Background information
- Origin: Poway, California
- Genres: Punk rock, pop punk, rock and roll
- Years active: 1995–2005, 2008, 2012, 2015, 2018, 2019, 2022, 2023-present
- Labels: Alphabet, Suburban Hooligans, Adeline, Surfdog
- Members: Chris Armes Eric Davis Greg Schneider Mikey Levinson
- Past members: Jered Herndon Rob Hunter Sean Scura
- Website: agent51.net

= Agent 51 =

American punk rock band

Agent 51 is an American punk rock band from Poway, California, formed in 1995. They released three albums on various record labels before going on indefinite hiatus in 2005. The band played several reunion shows between 2008 and 2022, before returning to active status in 2023. Over the course of their career their music evolved from straightforward punk rock to incorporate aspects of classic rock and heavy metal.

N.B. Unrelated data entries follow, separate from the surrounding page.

-- ==== Sys2Proof/Machine/SheafCore.lean ====
section
/-! DEFINITION. Machine/SheafCore.lean: LAUNCH, stooks on processors, the fields and validity of a sheaf instruction, its issue by a
group, and how stooks exit and fault (R168, R272 to R295, R302 to R313). -/

namespace Sys2Proof.Machine

/-- A resident stook by its number. -/
def Dev.stook (s : Dev) (id : Nat) : Option Stook := s.shf.stooks.find? (fun k => k.id = id)

/-- Change a resident stook. -/
def Dev.modStook (s : Dev) (id : Nat) (f : Stook → Stook) : Dev :=
  { s with shf := { s.shf with stooks := s.shf.stooks.map (fun k => if k.id = id then f k else k) } }

/-- Change one element of a list. -/
def modAt {α : Type} (l : List α) (i : Nat) (f : α → α) : List α := l.mapIdx (fun j x => if j = i then f x else x)

/-- Change a sheaf of a stook. -/
def Dev.modSheaf (s : Dev) (id k : Nat) (f : Sheaf → Sheaf) : Dev := s.modStook id (fun st => { st with sheaves := modAt st.sheaves k f })

/-- The LAUNCH of a stook. -/
def Dev.launchOf (s : Dev) (st : Stook) : Option (Operation × LaunchOp) :=
  match s.op st.slot with
  | some o => (match o.body with
    | .launch l => some (o, l)
    | _ => none)
  | none => none

/-- The processors a queue's sheaf_mask selects on its home die (R272). -/
def procsOf (die mask : Nat) : List Nat := ((List.range 32).filter (bit mask)).map (fun i => 32 * die + i)

/-- The parameter block of LAUNCH (R275), its codes and ranges checked as R276 says. -/
structure LaunchParams where
  timeout : Nat
  entry : Nat
  smem : Nat
  grid : Nat × Nat × Nat
  regs : Nat
  sheaves : Nat
  ieee : Bool
  width : Nat
  deriving DecidableEq, Repr

/-- Reads the parameter block of LAUNCH (R275, R276). -/
def parseLaunch (b : Nat) : Option LaunchParams :=
  let g0 := bits b 191 176
  let g1 := bits b 207 192
  let g2 := bits b 223 208
  let t := bits b 319 288
  if descKind b = 2 && bits b 123 112 = 0x030 && bits b 511 320 = 0 && bits b 255 240 = 0 && bits b 175 128 = 0 && bits b 111 18 = 0
      && !bit b 3 && bits b 1 0 < 3 && 16 ≤ bits b 17 10 && 1 ≤ bits b 9 4 && bits b 9 4 ≤ 32 && bits b 239 224 ≤ 256
      && 1 ≤ g0 && 1 ≤ g1 && 1 ≤ g2 && g0 * g1 * g2 ≤ 0xFFFFFFFF && (t = 0 || (10 ≤ t && t ≤ 60000000)) then
    some ⟨t, bits b 287 256, bits b 239 224, (g0, g1, g2), bits b 17 10, bits b 9 4, bit b 2, 16 * 2 ^ bits b 1 0⟩
  else none

/-- The registers one stook allocates (R279). -/
def stookRegs (sheaves width regs : Nat) : Nat := sheaves * width * (ceilDiv regs 8 * 8)

/-- Whether one stook fits on an empty processor (R276, R279). -/
def fitsEmpty (x : LaunchParams) : Bool := stookRegs x.sheaves x.width x.regs ≤ 131072 && x.sheaves * x.width ≤ 2048

/-- What the resident stooks of a processor allocate: registers, stalks, sheaves, stooks and stook memory (R279). -/
def Dev.procLoad (s : Dev) (p : Nat) : Nat × Nat × Nat × Nat × Nat :=
  (s.shf.stooks.filter (fun k => k.proc.val = p)).foldl (fun a k =>
    match s.launchOf k with
    | some (_, l) => (a.1 + stookRegs l.sheaves l.width l.regs, a.2.1 + l.sheaves * l.width, a.2.2.1 + l.sheaves, a.2.2.2.1 + 1, a.2.2.2.2 + l.smem)
    | none => a) (0, 0, 0, 0, 0)

/-- Whether a stook of a LAUNCH fits on a processor (R279). -/
def Dev.stookFits (s : Dev) (l : LaunchOp) (p : Nat) : Bool :=
  let a := s.procLoad p
  a.1 + stookRegs l.sheaves l.width l.regs ≤ 131072 && a.2.1 + l.sheaves * l.width ≤ 2048 && a.2.2.1 + l.sheaves ≤ 128
    && a.2.2.2.1 + 1 ≤ 64 && a.2.2.2.2 + l.smem ≤ 256

/-- The port of a sheaf processor's quarter (R455). -/
def Dev.sheafPort (s : Dev) (o : Operation) (proc quarter : Nat) : Port :=
  ⟨homeDie o.queue, 0x3C + 4 * (proc % 32) + quarter, o.queue.val, (s.queue o.queue).asid.toNat, 0, some o.slot, false⟩

/-- What a LAUNCH reads at its begin (R161, R165, R168, R274 to R276, R313): its code region is bound. -/
def Dev.readLaunch (s : Dev) (o : Operation) : Dev × Named LaunchOp :=
  let x := s.queue o.queue
  let die := (homeDie o.queue).val
  let procs := procsOf die x.sheafMask.toNat
  match procs.head? with
  | none => (s, .invalid)
  | some p0 =>
    let p : Port := { s.sheafPort o p0 0 with keep := true }
    let asid := x.asid.toNat
    let opt (b : Option ByteBuf) : List Nat := match b with
      | none => [0, 0]
      | some b => [b.base, b.len]
    Named.andThen (s.named p (o.h.getD 0 0) parseProgram) fun s code =>
    Named.andThen (s.named p (o.h.getD 1 0) parseLaunch) fun s pr =>
    Named.andThen (s.optBytes p (o.h.getD 2 0)) fun s b2 =>
    Named.andThen (s.optBytes p (o.h.getD 3 0)) fun s b3 =>
    let (ty, region, base, len) := code
    if ty ≠ 1 || base % 8 ≠ 0 || len % 8 ≠ 0 || !(pr.entry < len / 8) || !fitsEmpty pr then (s, .invalid)
    else
      Named.andThen (Fetch.toNamed (s.regionOf p region)) fun s r =>
      match r with
      | none => (s, .invalid)
      | some (rb, pages) =>
        if rb ≤ base && base + len ≤ rb + pages * 4096 && s.binds asid region < 65535 then
          (s.bind asid region rb pages, .ok
            { width := pr.width, sheaves := pr.sheaves, regs := pr.regs, smem := pr.smem, grid := pr.grid, ieee := pr.ieee, entry := pr.entry,
              timeoutUs := if pr.timeout = 0 then o.sampled.getD 0 0 else pr.timeout, codeBase := base, codeLen := len / 8, region := region,
              args := opt b2 ++ opt b3, procs := procs })
        else (s, .invalid)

The band has maintained a mythology about their origins, which purports them to be rogue secret agents on the run from a clandestine government organization with ties to extraterrestrials.

==Band history==

===Formation===
Agent 51 formed in Poway, California in 1995 under the name Area 51. Initially, the band were part of a thriving local punk rock movement that included other groups such as Blink-182 and Unwritten Law. Founding members Chris Armes, Jered Herndon, and Eric Davis had attended Poway High School with Blink-182 member Tom DeLonge, and Armes' previous band Openfast had played as openers for Blink-182 on several occasions. This experience contributed to the impetus for forming Area 51.

The band's original lineup consisted of Chris Armes on guitar and vocals, Jered Herndon on bass guitar and vocals, and Eric "Airwick" Davis on drums. Herndon and Armes met in kindergarten and first started playing music together at age 13. After the breakup of Openfast, the two began Area 51 together, writing the band's first songs. Eric Davis joined the group shortly after, and the three collaborated on a core of tunes for their eponymous demo, including "Chuck", "Designed", "Runnin' Outta Luck", and "Homecoming Queen"; songs that remain fan favorites to this day. Area 51 began to grow a following with the demo release, but personal issues would lead to Herndon leaving the band in 1997. The band had previously discussed changing their name due to the number of other groups calling themselves Area 51. Herndon was replaced by Greg Schneider, who suggested the name "Agent 51" so that they could continue to use the "neighborhood watch" character Armes had designed and the name stuck. Davis moved to second guitar and Rob Hunter joined as drummer. Later, the band would re-record the songs from the original demo along with new material and release it under the title Red Alert.

===Early albums and mythology===
Their first album, Red Alert, was released in 1998 by local label Alphabet Records. The album gained them notoriety in the local punk rock scene, and an independent music video was filmed for the title track. Armes took the stage name "Broken Armes" at this time due to an injury he suffered in 1997 which left his arm in a cast. In order to record his guitar parts on Red Alert he removed the cast himself and recorded while still injured.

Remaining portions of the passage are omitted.